BOOST_FUSION_ADAPT_STRUCT(
    boost::network::http::request_header_narrow_utf8_wrapper,
    (std::basic_string<boost::uint32_t>, name)
    (std::basic_string<boost::uint32_t>, value)
    )

This works fine, but i was wondering can i somehow manage to make the parser assing directly to a struct containing std::string members instead of doing the for-each loop with the u32_to_u8_iterator ? I was thinking that one way could be making a wrapper for std::string that would have an assignment operator with boost::uint32_t so that parser could assign directly, but are there other solutions?

EDIT

After reading some more i ended up with this:

namespace boost { namespace spirit { namespace traits {

    typedef std::basic_string<uint32_t> u32_string;

   /* template <>
    struct is_string<u32_string> : mpl::true_ {};*/

    template <> // <typename Attrib, typename T, typename Enable>
    struct assign_to_container_from_value<std::string, u32_string, void>
    {
        static void call(u32_string const& val, std::string& attr) {
            u32_to_u8_iterator<u32_string::const_iterator> begin(val.begin()), end(val.end());
            for(; begin != end; ++begin)
                attr += *begin;
        }
    };

} // namespace traits

} // namespace spirit

} // namespace boost

and this

BOOST_NETWORK_INLINE void parse_headers(std::string const & input, std::vector<request_header_narrow> & container) {
        using namespace boost::spirit::qi;
        u8_to_u32_iterator<std::string::const_iterator> begin(input.begin()), end(input.end());
        parse(
            begin, end,
            *(
                as<boost::spirit::traits::u32_string>()[+(alnum|(punct-':'))]
                >> lit(": ")
                >> as<boost::spirit::traits::u32_string>()[+((unicode::alnum|space|punct) - '\r' - '\n')]
                >> lit("\r\n")
            )
            >> lit("\r\n")
            , container
            );
    }

Any comments or advice if this is the best i can get?

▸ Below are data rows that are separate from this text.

-- ==== Sys2Proof/Laws/Memory.lean ====
section
/-! SUPPORT. The laws of the Memory Bank: a read after a write, and that every operation keeps the canonical form and
the bound on its addresses. -/

namespace Sys2Proof.Machine

/-! ### Reading after erase, insert and write -/

@[simp] theorem Memory.read_nil (a : Nat) : Memory.read [] a = 0 := rfl

theorem Memory.read_erase_self (m : Memory) (a : Nat) : (m.erase a).read a = 0 := by
  induction m with
  | nil => rfl
  | cons c m ih =>
    obtain ⟨k, w⟩ := c
    by_cases h : k = a <;> simp_all [Memory.erase, Memory.read]

theorem Memory.read_erase_of_ne (m : Memory) (a b : Nat) (h : b ≠ a) : (m.erase a).read b = m.read b := by
  induction m with
  | nil => rfl
  | cons c m ih =>
    obtain ⟨k, w⟩ := c
    by_cases hk : k = a
    · have hkb : k ≠ b := fun e => h (e.symm.trans hk)
      simp_all [Memory.erase, Memory.read]
    · by_cases hb : k = b <;> simp_all [Memory.erase, Memory.read]

theorem Memory.read_insert_self (m : Memory) (a : Nat) (v : Byte) (h : ∀ c ∈ m, c.1 ≠ a) :
    (m.insert a v).read a = v := by
  induction m with
  | nil => simp [Memory.insert, Memory.read]
  | cons c m ih =>
    obtain ⟨k, w⟩ := c
    have hk : k ≠ a := h (k, w) (List.mem_cons_self ..)
    have ih := ih fun c hc => h c (List.mem_cons_of_mem _ hc)
    by_cases hlt : a < k <;> simp [Memory.insert, Memory.read, hlt, hk, ih]

theorem Memory.read_insert_of_ne (m : Memory) (a b : Nat) (v : Byte) (h : b ≠ a) :
    (m.insert a v).read b = m.read b := by
  induction m with
  | nil => simp [Memory.insert, Memory.read, Ne.symm h, Memory.blank]
  | cons c m ih =>
    obtain ⟨k, w⟩ := c
    by_cases hlt : a < k <;> simp [Memory.insert, Memory.read, hlt, ih, Ne.symm h]

theorem Memory.ne_of_mem_erase {m : Memory} {a : Nat} {c : Host.Cell} (h : c ∈ m.erase a) : c.1 ≠ a := by
  simpa using (List.mem_filter.mp h).2

/-- A read of the written address gives the written value. -/
theorem Memory.read_write_self (m : Memory) (a : Nat) (v : Byte) : (m.write a v).read a = v := by
  by_cases h : v = Memory.blank
  · simpa [Memory.write, h, Memory.blank] using Memory.read_erase_self m a
  · simpa [Memory.write, h] using Memory.read_insert_self (m.erase a) a v fun _ => Memory.ne_of_mem_erase

/-- A write leaves every other address alone. -/
theorem Memory.read_write_of_ne (m : Memory) (a b : Nat) (v : Byte) (h : b ≠ a) :
    (m.write a v).read b = m.read b := by
  by_cases hv : v = Memory.blank
  · simpa [Memory.write, hv] using Memory.read_erase_of_ne m a b h
  · simpa [Memory.write, hv, Memory.read_insert_of_ne _ _ _ _ h] using Memory.read_erase_of_ne m a b h

@[simp] theorem State.setByte_byteAt_self (s : State) (a : Nat) (v : Byte) : (s.setByte a v).byteAt a = v :=
  Memory.read_write_self s.mem a v

theorem State.setByte_byteAt_of_ne (s : State) (a : Nat) (v : Byte) (b : Nat) (h : b ≠ a) :
    (s.setByte a v).byteAt b = s.byteAt b :=
  Memory.read_write_of_ne s.mem a b v h

/-! ### The canonical form -/

theorem Memory.risingFrom_mono {lo lo' : Nat} (h : lo' ≤ lo) {m : Memory} (hm : m.risingFrom lo = true) :
    m.risingFrom lo' = true := by
  cases m with
  | nil => rfl
  | cons c m =>
    simp only [Memory.risingFrom, Bool.and_eq_true, decide_eq_true_eq] at hm ⊢
    exact ⟨⟨h.trans hm.1.1, hm.1.2⟩, hm.2⟩

theorem Memory.risingFrom_erase (m : Memory) (a lo : Nat) (hm : m.risingFrom lo = true) :
    (m.erase a).risingFrom lo = true := by
  induction m generalizing lo with
  | nil => rfl
  | cons c m ih =>
    obtain ⟨k, w⟩ := c
    simp only [Memory.risingFrom, Bool.and_eq_true, decide_eq_true_eq] at hm
    have hrest := ih (k + 1) hm.2
    by_cases hk : k = a
    · have : Memory.erase ((k, w) :: m) a = Memory.erase m a := by simp [Memory.erase, hk]
      rw [this]
      exact Memory.risingFrom_mono (by omega) hrest
    · have : Memory.erase ((k, w) :: m) a = (k, w) :: Memory.erase m a := by simp [Memory.erase, hk]
      rw [this]
      simp only [Memory.risingFrom, Bool.and_eq_true, decide_eq_true_eq]
      exact ⟨hm.1, hrest⟩

theorem Memory.risingFrom_insert (m : Memory) (a lo : Nat) (v : Byte) (hv : v ≠ Memory.blank) (hlo : lo ≤ a)
    (hne : ∀ c ∈ m, c.1 ≠ a) (hm : m.risingFrom lo = true) : (m.insert a v).risingFrom lo = true := by
  induction m generalizing lo with
  | nil => simp [Memory.insert, Memory.risingFrom, hv, hlo]
  | cons c m ih =>
    obtain ⟨k, w⟩ := c
    have hk : k ≠ a := hne (k, w) (List.mem_cons_self ..)
    simp only [Memory.risingFrom, Bool.and_eq_true, decide_eq_true_eq] at hm
    by_cases hlt : a < k
    · simp only [Memory.insert, hlt, if_true, Memory.risingFrom, Bool.and_eq_true, decide_eq_true_eq]
      exact ⟨⟨hlo, hv⟩, ⟨hlt, hm.1.2⟩, hm.2⟩
    · simp only [Memory.insert, hlt, if_false, Memory.risingFrom, Bool.and_eq_true, decide_eq_true_eq]
      exact ⟨hm.1, ih (k + 1) (by omega) (fun c hc => hne c (List.mem_cons_of_mem _ hc)) hm.2⟩

/-- A write keeps the canonical form. -/
theorem Memory.wf_write (m : Memory) (a : Nat) (v : Byte) (hm : m.wf = true) : (m.write a v).wf = true := by
  have he := Memory.risingFrom_erase m a 0 hm
  by_cases hv : v = Memory.blank
  · simpa [Memory.write, hv, Memory.wf] using he
  · simpa [Memory.write, hv, Memory.wf] using
      Memory.risingFrom_insert (m.erase a) a 0 v hv (Nat.zero_le a) (fun _ => Memory.ne_of_mem_erase) he

theorem Memory.mem_of_mem_insert {m : Memory} {a : Nat} {v : Byte} {c : Host.Cell} (h : c ∈ m.insert a v) :
    c = (a, v) ∨ c ∈ m := by
  induction m with
  | nil => simpa [Memory.insert] using h
  | cons d m ih =>
    obtain ⟨k, w⟩ := d
    by_cases hlt : a < k
    · simpa [Memory.insert, hlt] using h
    · simp only [Memory.insert, hlt, if_false, List.mem_cons] at h ⊢
      tauto

/-- A write inside a memory of `n` cells lists no address outside it. -/
theorem Memory.within_write (m : Memory) (a n : Nat) (v : Byte) (ha : a < n) (hm : m.within n) :
    (m.write a v).within n := by
  intro c hc
  by_cases hv : v = Memory.blank
  · simp only [Memory.write, hv, if_true] at hc
    exact hm c (List.mem_of_mem_filter hc)
  · simp only [Memory.write, hv, if_false] at hc
    obtain rfl | hc := Memory.mem_of_mem_insert hc
    · exact ha
    · exact hm c (List.mem_of_mem_filter hc)

end Sys2Proof.Machine
end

sehe · Accepted Answer · 2013-10-10T08:48:18.830

Another job for a attribute trait. I've simplified your datatypes for demonstration purposes:

typedef std::basic_string<uint32_t> u32_string;

struct Value 
{
    std::string value;
};

Now you can have the conversion happen "auto-magically" using:

namespace boost { namespace spirit { namespace traits {
    template <> // <typename Attrib, typename T, typename Enable>
        struct assign_to_attribute_from_value<Value, u32_string, void>
        {
            typedef u32_to_u8_iterator<u32_string::const_iterator> Conv;

            static void call(u32_string const& val, Value& attr) {
                attr.value.assign(Conv(val.begin()), Conv(val.end()));
            }
        };
}}}

Consider a sample parser that parses JSON-style strings in UTF-8, while also allowing Unicode escape sequences of 32-bit codepoints: \uXXXX. It is convenient to have the intermediate storage be a u32_string for this purpose:

///////////////////////////////////////////////////////////////
// Parser
///////////////////////////////////////////////////////////////

namespace qi         = boost::spirit::qi;
namespace encoding   = qi::standard_wide;
//namespace encoding = qi::unicode;

template <typename It, typename Skipper = encoding::space_type>
    struct parser : qi::grammar<It, Value(), Skipper>
{
    parser() : parser::base_type(start)
    {
        string = qi::lexeme [ L'"' >> *char_ >> L'"' ];

        static qi::uint_parser<uint32_t, 16, 4, 4> _4HEXDIG;

        char_ = +(
                ~encoding::char_(L"\"\\")) [ qi::_val += qi::_1 ] |
                    qi::lit(L"\x5C") >> (                    // \ (reverse solidus)
                    qi::lit(L"\x22") [ qi::_val += L'"'  ] | // "    quotation mark  U+0022
                    qi::lit(L"\x5C") [ qi::_val += L'\\' ] | // \    reverse solidus U+005C
                    qi::lit(L"\x2F") [ qi::_val += L'/'  ] | // /    solidus         U+002F
                    qi::lit(L"\x62") [ qi::_val += L'\b' ] | // b    backspace       U+0008
                    qi::lit(L"\x66") [ qi::_val += L'\f' ] | // f    form feed       U+000C
                    qi::lit(L"\x6E") [ qi::_val += L'\n' ] | // n    line feed       U+000A
                    qi::lit(L"\x72") [ qi::_val += L'\r' ] | // r    carriage return U+000D
                    qi::lit(L"\x74") [ qi::_val += L'\t' ] | // t    tab             U+0009
                    qi::lit(L"\x75")                         // uXXXX                U+XXXX
                        >> _4HEXDIG [ qi::_val += qi::_1 ]
                );

        // entry point
        start = string;
    }

    private:
    qi::rule<It, Value(),  Skipper> start;
    qi::rule<It, u32_string()> string;
    qi::rule<It, u32_string()> char_;
};

As you can see, the start rule simply assigns the attribute value to the Value struct - which implicitely invokes our assign_to_attribute_from_value trait!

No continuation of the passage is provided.